B. LES LIMITES DES MODÈLES

Les principales limites des modèles à l'analyse des politiques de réduction du temps de travail résultent des incertitudes relatives au lien entre durée légale et durée effective du travail.

En effet, lorsque la durée effective du travail des salariés à temps plein est supérieure à la durée légale , cette dernière joue le rôle d'une " force de rappel " sur la durée effective en raison du surcoût que représentent les heures supplémentaires et de la référence que constitue la durée légale du travail pour les négociations collectives.

Toutefois, la tendance de la durée effective à se rapprocher de la durée légale est d'une intensité variable : la durée du travail offerte moyenne s'était ainsi réduite en 1982 de près d'une heure en quelques mois, dans une conjoncture dégradée, avec des effets décevants sur l'emploi. Cependant, alors que la durée légale hebdomadaire avait été fixée à 40 heures dès 1936, la durée effective moyenne du travail n'a approché ce niveau qu'à la fin des années 1970. La loi n'exerce en effet " qu'une influence indirecte sur la durée effective du travail en fixant la durée légale, qui sert de référence pour le calcul des heures supplémentaires, en imposant des plafonds pour la durée effective journalière ou hebdomadaire du travail, ou en limitant le volume total annuel des heures supplémentaires. Dans ce cadre, les marges de variations des durées effectives demeurent considérables " 25( * ) .

Des simulations microéconomiques réalisées par la DARES suggèrent que les directions d'entreprise et les représentants des salariés pourraient chercher à neutraliser une réduction de la durée légale du travail, en augmentant les heures supplémentaires ou en engageant des négociations pour accroître l'horaire de travail des salariés à temps partiel, notamment dans les services.

Plus généralement, la dispersion croissante des horaires de travail (25 % des salariés disent travailler 39 heures, 35 % travailler moins et 40 % travailler plus), rendrait l'impact de la baisse de la durée légale sur la durée effective particulièrement incertain.

Ainsi, les effets de l'abaissement à 35 heures par semaine de la durée légale du travail annoncé par le Gouvernement seraient très dépendants d'une éventuelle évolution de la réglementation relative aux heures supplémentaires .
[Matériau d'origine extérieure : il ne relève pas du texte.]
-- ==== Sys2Proof/Machine/Operands.lean ====
section
/-! DEFINITION. The operands of the commands as they cross a link: the request kinds with their ports and body lengths
(Table 10-6), the fields of every request body read and range-tested (R168, R171, R173, and the RANGE conditions of each
request's own rule), and the same bodies written from a request. -/

namespace Sys2Proof.Machine

open Sys2Proof

/-! ## Request kinds -/

/-- The kinds of Table 10-6. -/
inductive Kind where
  | unitReport | poll | zoneSet | zoneGet | baySet | place | move | release | recordGet | recordEdit | collect
  | scanChanged | sweepSeen | flushTags | clockSet | clockTrim | clockGet | planSet | planGet | linkSet | linkGet
  | configSet | configGet | defrostRequest | defrostCancel | holdSet | holdClear | fuelPost | checkAdd | checkClose
  | checkList | queueGet | feederGet | fetchNotice | holdNotices | releaseNotices | statusGet | yardRestart | setBudget
  | revoke | nextCheck
  deriving DecidableEq, Repr

/-- The kind byte of a kind (Table 10-6). -/
def Kind.code : Kind → Byte
  | .unitReport => 1
  | .poll => 2
  | .zoneSet => 16
  | .zoneGet => 17
  | .baySet => 18
  | .place => 19
  | .move => 20
  | .release => 21
  | .recordGet => 22
  | .recordEdit => 23
  | .collect => 24
  | .scanChanged => 25
  | .sweepSeen => 26
  | .flushTags => 27
  | .clockSet => 28
  | .clockTrim => 29
  | .clockGet => 30
  | .planSet => 31
  | .planGet => 32
  | .linkSet => 33
  | .linkGet => 34
  | .configSet => 35
  | .configGet => 36
  | .defrostRequest => 37
  | .defrostCancel => 38
  | .holdSet => 39
  | .holdClear => 40
  | .fuelPost => 41
  | .checkAdd => 42
  | .checkClose => 43
  | .checkList => 44
  | .queueGet => 45
  | .feederGet => 46
  | .fetchNotice => 47
  | .holdNotices => 48
  | .releaseNotices => 49
  | .statusGet => 50
  | .yardRestart => 51
  | .setBudget => 52
  | .revoke => 53
  | .nextCheck => 54

/-- The kind a kind byte names; none is answered UNKNOWN_KIND (R168). -/
def Kind.ofCode (b : Byte) : Option Kind :=
  match b.toNat with
  | 1 => some .unitReport
  | 2 => some .poll
  | 16 => some .zoneSet
  | 17 => some .zoneGet
  | 18 => some .baySet
  | 19 => some .place
  | 20 => some .move
  | 21 => some .release
  | 22 => some .recordGet
  | 23 => some .recordEdit
  | 24 => some .collect
  | 25 => some .scanChanged
  | 26 => some .sweepSeen
  | 27 => some .flushTags
  | 28 => some .clockSet
  | 29 => some .clockTrim
  | 30 => some .clockGet
  | 31 => some .planSet
  | 32 => some .planGet
  | 33 => some .linkSet
  | 34 => some .linkGet
  | 35 => some .configSet
  | 36 => some .configGet
  | 37 => some .defrostRequest
  | 38 => some .defrostCancel
  | 39 => some .holdSet
  | 40 => some .holdClear
  | 41 => some .fuelPost
  | 42 => some .checkAdd
  | 43 => some .checkClose
  | 44 => some .checkList
  | 45 => some .queueGet
  | 46 => some .feederGet
  | 47 => some .fetchNotice
  | 48 => some .holdNotices
  | 49 => some .releaseNotices
  | 50 => some .statusGet
  | 51 => some .yardRestart
  | 52 => some .setBudget
  | 53 => some .revoke
  | 54 => some .nextCheck
  | _ => none

/-- Whether a kind is allowed on a port (Table 10-6). -/
def Kind.allowedOn (k : Kind) (p : PortId) : Bool :=
  match k with
  | .unitReport | .poll => p = .unt
  | .recordGet | .defrostRequest | .holdSet | .holdClear | .fuelPost | .checkClose => p = .ofc || p = .pat
  | .queueGet | .feederGet => p = .ofc || p = .cab
  | .fetchNotice | .holdNotices | .releaseNotices | .statusGet => p ≠ .unt
  | .setBudget | .revoke => p = .cab
  | .nextCheck => p = .pat
  | .zoneSet | .zoneGet | .baySet | .place | .move | .release | .recordEdit | .collect | .scanChanged | .sweepSeen
  | .flushTags | .clockSet | .clockTrim | .clockGet | .planSet | .planGet | .linkSet | .linkGet | .configSet
  | .configGet | .defrostCancel | .checkAdd | .checkList | .yardRestart => p = .ofc

/-- The body length of a kind: the sum of its fields' widths (R168, R173). -/
def Kind.bodyLength : Kind → Nat
  | .unitReport => 16
  | .poll => 0
  | .zoneSet => 15
  | .zoneGet => 1
  | .baySet => 4
  | .place => 10
  | .move => 6
  | .release => 4
  | .recordGet => 5
  | .recordEdit => 10
  | .collect => 5
  | .scanChanged => 1
  | .sweepSeen => 0
  | .flushTags => 0
  | .clockSet => 7
  | .clockTrim => 0
  | .clockGet => 0
  | .planSet => 11
  | .planGet => 1
  | .linkSet => 3
  | .linkGet => 1
  | .configSet => 2
  | .configGet => 0
  | .defrostRequest => 5
  | .defrostCancel => 5
  | .holdSet => 5
  | .holdClear => 5
  | .fuelPost => 7
  | .checkAdd => 7
  | .checkClose => 7
  | .checkList => 1
  | .queueGet => 1
  | .feederGet => 2
  | .fetchNotice => 0
  | .holdNotices => 0
  | .releaseNotices => 0
  | .statusGet => 0
  | .yardRestart => 0
  | .setBudget => 3
  | .revoke => 6
  | .nextCheck => 0

/-! ## Fields read from their bytes -/

/-- A two-byte number, high byte first (section 0.5.1). -/
def word16 (hi lo : Byte) : Nat := hi.toNat * 256 + lo.toNat

/-- A signed two-byte value, high byte first (R173). -/
def signed16 (hi lo : Byte) : Int := (hi ++ lo : BitVec 16).toInt

/-- A tag, high byte first (R173). -/
def tagOf (a b c d : Byte) : Tag := (a ++ b ++ c ++ d : BitVec 32)

/-- A number kept where it lies in a range (R9 step 2). -/
def within (lo hi n : Nat) : Option Nat := if lo ≤ n ∧ n ≤ hi then some n else none

/-- A temperature kept where it lies in a range. -/
def withinInt (lo hi n : Int) : Option Int := if lo ≤ n ∧ n ≤ hi then some n else none

/-- A yes / no byte, 1 or 0 (R173). -/
def flagOf (b : Byte) : Option Bool :=
  match b.toNat with
  | 0 => some false
  | 1 => some true
  | _ => none

/-- A number below a bound. -/
def finOf (n : Nat) (b : Byte) : Option (Fin n) := if h : b.toNat < n then some ⟨b.toNat, h⟩ else none

/-- A subset of {DEFROST, CHECK, HOLD}, bit 0 DEFROST (R173); any other bit names something else (R2, R5). -/
def rightsOf (b : Byte) : Option Rights :=
  if b.toNat < 8 then some ⟨b.getLsbD 0, b.getLsbD 1, b.getLsbD 2⟩ else none

/-- A subset of {OFC, CAB, PAT}, bit 0 OFC (R155, R173). -/
def notifyOf (b : Byte) : Option (PerMaster Bool) :=
  if b.toNat < 8 then some ⟨b.getLsbD 0, b.getLsbD 1, b.getLsbD 2⟩ else none

/-- A tag field: the zero tag is refused RANGE (R9, R27). -/
def tagField (a b c d : Byte) : Option Tag := if tagOf a b c d = 0 then none else some (tagOf a b c d)

/-- A bay address field (R5, R8). -/
def bayField (z b : Byte) : Option BayAddr := do
  let z ← finOf 8 z
  let b ← finOf 16 b
  pure ⟨z, b⟩

/-- A subject field, by its form byte (R172, Table 10-5). The last two bytes of a bay address are not tested. -/
def subjectField (form a b c d : Byte) : Option Subject :=
  match form.toNat with
  | 0 => (tagField a b c d).map .tag
  | 1 => (bayField a b).map .bay
  | _ => none

/-- A field that may be absent, by its presence byte: the value of an absent field is not tested (R173). -/
def optionalField {α : Type} (presence : Byte) (value : Option α) : Option (Option α) :=
  match presence.toNat with
  | 0 => some none
  | 1 => value.map some
  | _ => none

/-- A power source byte (Table 10-2). -/
def sourceOf (b : Byte) : Option Source :=
  match b.toNat with
  | 0 => some .shore
  | 1 => some .diesel
  | _ => none

/-- A check kind byte, by place in the list DOOR or FUEL (R139, R173). -/
def checkKindOf (b : Byte) : Option CheckKind :=
  match b.toNat with
  | 0 => some .door
  | 1 => some .fuel
  | _ => none

/-- A priority byte, by place in the list NORMAL or URGENT (R139, R173). -/
def priorityOf (b : Byte) : Option Priority :=
  match b.toNat with
  | 0 => some .normal
  | 1 => some .urgent
  | _ => none

/-- A plan kind byte, by place in the list DOOR_ROUND or FUEL_ROUND (R136, R173). -/
def planKindOf (b : Byte) : Option PlanKind :=
  match b.toNat with
  | 0 => some .doorRound
  | 1 => some .fuelRound
  | _ => none

/-- A collation byte, by place in the list M, HM, WHM or DHM (R136, R173). -/
def collationOf (b : Byte) : Option Collation :=
  match b.toNat with
  | 0 => some .m
  | 1 => some .hm
  | 2 => some .whm
  | 3 => some .dhm
  | _ => none

/-- A link action byte, by place in the list of R154 (R173). -/
def actionOf (b : Byte) : Option LinkAction :=
  match b.toNat with
  | 0 => some .none
  | 1 => some .doorCheckUrgent
  | 2 => some .fuelCheckUrgent
  | _ => none

/-- An event kind byte (R155, Table 9-1). -/
def eventKindOf (b : Byte) : Option EventKind :=
  match b.toNat with
  | 0 => some .frostDemand
  | 1 => some .defrostDone
  | 2 => some .defrostStopped
  | 3 => some .doorOpenLong
  | 4 => some .doorDamaged
  | 5 => some .fuelLow
  | 6 => some .refuelSeen
  | 7 => some .unitSilent
  | 8 => some .unknownUnit
  | 9 => some .cmdUnconfirmed
  | 10 => some .checkEscalated
  | 11 => some .checkListFull
  | 12 => some .roundMatch
  | 13 => some .rightsRefusal
  | 14 => some .intakeOverrun
  | 15 => some .feederShort
  | _ => none

/-- The seven periods of an EVERY plan (R136). -/
def periods : List Nat := [5, 10, 15, 30, 60, 120, 240]

/-- The match of a plan: the fields of the match not chosen are not tested (R136, R173). -/
def planMatchField (choice period minute hour weekday day range : Byte) : Option PlanMatch :=
  match choice.toNat with
  | 0 => if periods.contains period.toNat then some (.every period.toNat) else none
  | 1 => do
    let minute ← within 0 59 minute.toNat
    let hour ← within 0 23 hour.toNat
    let weekday ← within 1 7 weekday.toNat
    let day ← within 1 31 day.toNat
    let range ← collationOf range
    pure (.atTime minute hour weekday day range)
  | _ => none

/-- The result of a CHECK_CLOSE, which must suit its kind (R146): for DOOR the second byte is unused (R173). -/
def resultField (kind a b : Byte) : Option CloseResult := do
  match ← checkKindOf kind with
  | .door =>
    match a.toNat with
    | 0 => pure .secure
    | 1 => pure .ajar
    | 2 => pure .damaged
    | _ => none
  | .fuel =>
    let level ← within 0 100 a.toNat
    let refuelled ← flagOf b
    pure (.fuel level refuelled)

/-- The feeder field of FEEDER_GET: 0 to 3, or 4 for DIESEL (R173). -/
def feederChoiceOf (b : Byte) : Option FeederChoice :=
  if h : b.toNat < 4 then some (some ⟨b.toNat, h⟩) else if b.toNat = 4 then some none else none

/-- An attention mode byte (Table 10-7). -/
def attentionOf (b : Byte) : Option AttentionMode :=
  match b.toNat with
  | 0 => some .level
  | 1 => some .pulse
  | _ => none

/-- A setting number and its value (Table 10-7, R174). -/
def settingField (setting value : Byte) : Option SettingValue :=
  match setting.toNat with
  | 1 => (flagOf value).map .strict
  | 2 => (within 0 100 value.toNat).map .humidityFallback
  | 3 => some (.doorWeight value.toNat)
  | 4 => (within 5 120 value.toNat).map .checkTimeout
  | 5 => (attentionOf value).map (.attention .ofc)
  | 6 => (attentionOf value).map (.attention .cab)
  | 7 => (attentionOf value).map (.attention .pat)
  | _ => none

/-! ## Bodies read -/

/-- The fields of a ZONE_SET after its zone number (Table 1-1). -/
def zoneField : List Byte → Option Zone
  | [op, feeder, rights, t1, t0, dmax, c1, c0, hold, door, m1, m0, floor, load] => do
    let op ← flagOf op
    let feeder ← finOf 4 feeder
    let rights ← rightsOf rights
    let threshold ← within 50 65535 (word16 t1 t0)
    let dmax ← within 10 90 dmax.toNat
    let term ← withinInt 0 300 (signed16 c1 c0)
    let hold ← within 1 60 hold.toNat
    let door ← within 1 120 door.toNat
    let margin ← within 60 2880 (word16 m1 m0)
    let floor ← within 5 50 floor.toNat
    let load ← within 10 250 load.toNat
    pure { isOpen := op, feeder := feeder, rights := rights, frostThreshold := threshold, defrostMax := dmax,
           terminationTemp := term, holdLimit := hold, doorAlarm := door, fuelMargin := margin, fuelFloor := floor,
           defaultLoad := load }
  | _ => none

/-- The fields of a CLOCK_SET (R134). -/
def clockField : List Byte → Option (YardTime × Nat)
  | [yr, mo, dy, wd, hr, mi, se] =>
    let t : YardTime :=
      { year := yr.toNat, month := mo.toNat, day := dy.toNat, hour := hr.toNat, minute := mi.toNat, second := se.toNat }
    if t.inRange then (within 1 7 wd.toNat).map fun w => (t, w) else none
  | _ => none
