-- ==== Sys2Proof/Machine/Replies.lean ====
section
/-! DEFINITION. What the part sends (chapter 10): frames and their check, reply codes and cause records, the fields of every DONE
and EMPTY reply in the order of the chapter that gives them, with their presence bytes, and the bytes of a reply. -/

namespace Sys2Proof.Machine

open Sys2Proof

/-! ## The check and the frame -/

/-- One bit of the check: the generator 0x1021, highest bit first, neither reflected nor inverted (R167). -/
def crcBit (c : BitVec 16) : BitVec 16 := if c.msb then (c <<< 1) ^^^ 0x1021#16 else c <<< 1

/-- One byte of the check (R167). -/
def crcByte (c : BitVec 16) (b : Byte) : BitVec 16 :=
  crcBit (crcBit (crcBit (crcBit (crcBit (crcBit (crcBit (crcBit (c ^^^ (b.zeroExtend 16 <<< 8)))))))))

/-- The check of the length, kind and body bytes of a frame, started from 0xFFFF (R167). -/
def crc16 (bytes : List Byte) : BitVec 16 := bytes.foldl crcByte 0xFFFF#16

/-- The sync byte (R166, Table 10-1). -/
def syncValue : Byte := 0xA5

/-- A frame as it is sent: sync, length, kind, body, and the check high byte first (Table 10-1). -/
def frameBytes (kind : Byte) (body : List Byte) : List Byte :=
  let covered := byteOf body.length :: kind :: body
  syncValue :: covered ++ [(crc16 covered).extractLsb' 8 8, (crc16 covered).extractLsb' 0 8]

/-! ## Codes and records whose bytes the manual gives -/

/-- The reply code of a master reply (Table 10-4). -/
def MasterReply.code : MasterReply → Byte
  | .done _ => 0
  | .empty _ => 1
  | .notPresent _ => 2
  | .rights _ => 3
  | .busy => 4
  | .range => 5
  | .full => 6
  | .wrongPort => 7
  | .unknownKind => 9

/-- The reply code PORT_BUSY (Table 10-4). -/
def portBusyCode : Byte := 8

/-- A cause record as eight bytes (Table 10-5). -/
def Cause.bytes (c : Cause) : List Byte :=
  let level : Byte := match c.level with
    | .zone => 1
    | .bay => 2
    | .record => 3
  let access : Byte := match c.access with
    | .read => 1
    | .act => 2
  let path : Byte := match c.path with
    | .cached => 1
    | .walked => 2
  [level, access, path] ++ c.name.bytes

/-- The status byte of a UNT reply (Table 10-3). -/
def UnitStatus.code : UnitStatus → Byte
  | .reportTaken => 16
  | .reportRefused => 17
  | .pollReply => 18
  | .range => 5
  | .wrongPort => 7
  | .portBusy => 8
  | .unknownKind => 9

/-- The code of a unit command (Table 10-3). -/
def Command.code : Command → Byte
  | .coolResume => 1
  | .heatOn => 2
  | .fansOff => 3
  | .standby => 4

/-- A UNT reply body, eight bytes; without a command the last six are 0 (R171, Table 10-3). -/
def unitReplyBytes (status : UnitStatus) : Option SentCommand → List Byte
  | none => [status.code, 0, 0, 0, 0, 0, 0, 0]
  | some c => [status.code, 1] ++ tagBytes c.tag ++ [c.command.code, byteOf c.sequence.val]

/-! ## The fields of a reply -/

/-- A field of a reply. The bytes of a presence byte, a tag, a bay address and a cause record are given (R172, Table 10-5, section
0.5); those of any other value are a free value (log 9). -/
inductive ReplyField where
  | presence (present : Bool)
  | tag (t : Tag)
  | bay (b : BayAddr)
  | cause (c : Cause)
  /-- A number, name, set or stamp, by its name in the manual and its numbers; with no numbers, that it has no value. -/
  | value (field : String) (numbers : List Int)
  deriving DecidableEq, Repr

/-- The bytes of a field (R172). -/
def ReplyField.bytes : ReplyField → List Byte
  | .presence present => [if present then 1 else 0]
  | .tag t => tagBytes t
  | .bay b => bayBytes b
  | .cause c => c.bytes
  | .value field numbers => Config.replyValue field numbers

/-- A number. -/
def num (field : String) (n : Nat) : ReplyField := .value field [n]
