-- ==== Sys2Proof/Machine/Estimator.lean ====
section
/-! DEFINITION. The Estimator (chapter 4): frost accumulator, level and threshold, and the fuel fields. -/

namespace Sys2Proof.Machine

open Sys2Proof

/-! ## Frost -/

/-- The frost level of an accumulator: rounded to the nearest, an exact half up (R62). -/
def frostLevel (a : Nat) : Nat := (a + 131072) / Config.frostScale

/-- The frost level L of a record (R58). -/
def TrailerRecord.level (r : TrailerRecord) : Nat := frostLevel r.frost

/-- D, the return-air temperature less the coil temperature, clamped to 0..200 (R60). -/
def coilDrop (returnAir coil : Int) : Nat := (min 200 (max 0 (returnAir - coil))).toNat

/-- The coil term: mode echo COOL and a coil below 0 (R60). -/
def coilTerm (x : Readings) (h dt : Nat) : Nat :=
  if x.echo = .cool ∧ x.coil < 0 then coilDrop x.returnAir x.coil * h * dt else 0

/-- Whether the door term's mode test is met: COOL, FANS_OFF or STANDBY (R61). -/
def ModeEcho.frosts : ModeEcho → Bool
  | .cool | .fansOff | .standby => true
  | .heat | .off => false

/-- The door term: the echo, a coil below 0, and a door OPEN in this report or the previous one (R61). -/
def doorTerm (x : Readings) (previous : Option Door) (h weight dt : Nat) : Nat :=
  if x.echo.frosts ∧ x.coil < 0 ∧ (x.door = .opened ∨ previous = some .opened) then weight * h * 16 * dt else 0

/-- H, the humidity of the report, or the yard fallback (R59). -/
def humidityOf (g : Settings) (x : Readings) : Nat := x.humidity.getD g.humidityFallback

/-- The accumulator after a report's frost update (R59). -/
def frostAfter (g : Settings) (a : Nat) (x : Readings) (previous : Option Door) (dt : Nat) : Nat :=
  min (a + (coilTerm x (humidityOf g x) dt + doorTerm x previous (humidityOf g x) g.doorWeight dt)) Config.frostMax

/-- The effective threshold of a record: its override, or the frost threshold of its zone (R63). -/
def State.effectiveThreshold (s : State) (r : TrailerRecord) : Nat :=
  r.thresholdOverride.getD (s.zoneOf r).frostThreshold

/-- Step 2 of an accepted report, its frost part: the accumulator, then the threshold in force (R59, R63). -/
def State.frostUpdate (i : RecIdx) (x : Readings) (previous : Option Door) (dt : Nat) (s : State) : State :=
  s.updRecord i fun r =>
    { r with frost := frostAfter s.settings r.frost x previous dt, threshold := s.effectiveThreshold r }

/-- The kinds of end of a defrost that end it in one event (Table 6-3). RESTART is the restart's own (R117). -/
inductive EndKind where
  | terminated
  | timedOut
  | revoked (cause : RevokeCause) (wait : Option Nat)
  | abandoned
  | cancelled
  | released
  deriving DecidableEq, Repr

/-- The accumulator after the end of a defrost (Table 4-1). -/
def frostAtEnd (k : EndKind) (a : Nat) : Nat :=
  match k with
  | .terminated => 0
  | .timedOut => a / 2
  | .revoked _ _ => a
  | .abandoned => a
  | .cancelled => a
  | .released => a

/-! ## Fuel -/

/-- A rate sample, in tenths of a percent of tank per hour, capped at 1000 (R68). -/
def rateSample (drop age : Nat) : Nat := min (drop * 36000 / max age 60) Config.burnRateTop

/-- The burn rate after a sample: seven eighths of the old and one eighth of the sample, rounded (R68). -/
def averagedRate (b r : Nat) : Nat := (7 * b + r + 4) / 8

/-- The runway of a level at a burn rate, in minutes; 65535 is unknown (R70). -/
def runwayOf (level b : Nat) : Nat := if b = 0 then Config.runwayUnknown else level * 600 / b

/-- The restoring division by which R70 develops the runway: `bits` digits of the dividend, the highest first, with the
partial remainder `rem` and the quotient so far `quo`. -/
def restoringDivide (dividend divisor : Nat) : (bits : Nat) → (rem quo : Nat) → Nat
  | 0, _, quo => quo
  | bits + 1, rem, quo =>
    let partialRem := 2 * rem + dividend / 2 ^ bits % 2
    if divisor ≤ partialRem then restoringDivide dividend divisor bits (partialRem - divisor) (2 * quo + 1)
    else restoringDivide dividend divisor bits partialRem (2 * quo)

/-- Whether fuel-low stands after an evaluation at a level (Table 4-6). -/
def fuelLowAfter (z : Zone) (low : Bool) (level b runway : Nat) : Bool :=
  if low then !(level ≥ z.fuelFloor + 5 && (b = 0 || runway ≥ z.fuelMargin + 60))
  else level < z.fuelFloor || (b > 0 && runway < z.fuelMargin)

/-- The runway as an event's detail gives it: 65535 is unknown (R71). -/
def shownRunway (n : Nat) : Option Nat := if n = Config.runwayUnknown then none else some n

/-- The runway evaluation and then the fuel-low evaluation, with FUEL_LOW at each change from off to on (R70, R71). -/
def State.evaluateFuel (i : RecIdx) (level : Nat) (s : State) : State :=
  match s.record? i with
  | none => s
  | some r =>
    let runway := runwayOf level r.burnRate
    let low := fuelLowAfter (s.zoneOf r) r.fuelLow level r.burnRate runway
    let s := s.updRecord i fun r => { r with runway := runway, fuelLow := low }
    if low ∧ ¬ r.fuelLow then s.raiseFor i (.fuelLow level (shownRunway runway)) else s

/-- The cases of a fuel reading, up to the evaluations (Table 4-5, R68, R69). DESIGN CHOICE: a reading equal to the reference
leaves the fuel age running, by R67 and by the "changes nothing" of R73; R73 also has the age start "from the later of the two"
after a post and such a reading, which says otherwise where the post came first (log 22). -/
def State.fuelCase (i : RecIdx) (f : Nat) (stamp : YardTime) (s : State) : State :=
  match s.record? i with
  | none => s
  | some r =>
    match r.fuelRef with
    | none => s.updRecord i fun r => { r with fuelRef := some f, fuelAge := 0 }
    | some p =>
      if f < p then
        s.updRecord i fun r =>
          { r with burnRate := averagedRate r.burnRate (rateSample (p - f) r.fuelAge), fuelRef := some f, fuelAge := 0 }
      else if f ≥ p + 5 then
        let s := s.updRecord i fun r => { r with lastRefuel := some { time := stamp, amount := some (f - p) } }
        let s := s.raiseFor i (.refuelSeen (some (f - p)))
        s.updRecord i fun r => { r with fuelRef := some f, fuelAge := 0 }
      else if p < f then s.updRecord i fun r => { r with fuelRef := some f, fuelAge := 0 }
      else s

/-- Step 2 of an accepted report, its fuel part: a DIESEL report that carries fuel (R66, R67). -/
def State.fuelUpdate (i : RecIdx) (source : Source) (x : Readings) (s : State) : State :=
  match source, x.fuel with
  | .diesel, some f => (s.fuelCase i f x.readAt).evaluateFuel i f
  | _, _ => s

/-- What a FUEL_POST does, and a FUEL close with it (R72, R147). -/
def State.postFuel (i : RecIdx) (level : Nat) (refuelled : Bool) (s : State) : State :=
  let s := s.updRecord i fun r => { r with fuelRef := some level, fuelAge := 0 }
  let s :=
    if refuelled then
      (s.updRecord i fun r => { r with lastRefuel := some { time := s.now, amount := none } }).raiseFor i
        (.refuelSeen none)
    else s
  s.evaluateFuel i level

end Sys2Proof.Machine
end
En effet, les salariés d'une entreprise assujettie à l'abaissement de la durée légale à partir de l'an 2000, pourraient a priori continuer de travailler 39 heures par semaine, sans autre conséquence que la transformation des heures au-delà de la 35ème en " heures supplémentaires ", ce qui, dans l'état actuel de la législation, en augmente de 25 % le coût pour l'employeur. Au total, le coût nominal moyen du travail serait ainsi accru de 2,56 %. Dans l'état actuel de la réglementation, l'entreprise concernée devrait toutefois solliciter, auprès de l' inspection du travail , une dérogation pour dépasser le plafond annuel d'heures supplémentaires, fixé à 130 heures par le décret du 27 janvier 1982 26( * ) . D'une certaine manière, la mise en œuvre de la réduction de la durée effective du travail dans les entreprises qui pratiquent un horaire hebdomadaire moyen supérieur ou égal à 37 heures ¾ (ce qui correspond à 35 heures par semaine + 130 heures supplémentaires annuelles) dépendrait donc des instructions données aux directions départementales du travail .

Enfin, la réduction de la durée légale du travail pourrait ralentir le développement du travail à temps partiel , ce phénomène contribuant à en limiter les effets sur la durée moyenne du travail et sur l'emploi. En effet, l'ordonnance du 26 mars 1982 a limité le champ juridique du travail à temps partiel aux durées inférieures à 80 % de la durée légale ou conventionnelle. Dans ces conditions, à législation inchangée, l'abaissement de la durée légale du travail à 35 heures retirerait le bénéfice des aides au travail à temps partiel pour les emplois d'une durée comprise entre 28 et 32 heures ; ceux-ci pourraient alors être pour partie convertis en emplois à temps plein.

Au total, les conséquences d'une réduction de la durée légale du travail dépendent très largement de l'évolution concomitante du droit du travail, de son champ d'application et de ses modalités pratiques de mise en œuvre dans chaque entreprise, c'est-à-dire de considérations micro-économiques et sociales que les modèles ne peuvent évidemment prévoir.

De surcroît, le fonctionnement des modèles macroéconomiques est essentiellement linéaire, c'est-à-dire que les effets d'une réduction de la durée effective du travail de 10 % y sont le double de ceux d'une réduction de 5 % et la moitié de ceux d'une réduction de 20 %, sans que des effets de seuil puissent être pris en compte.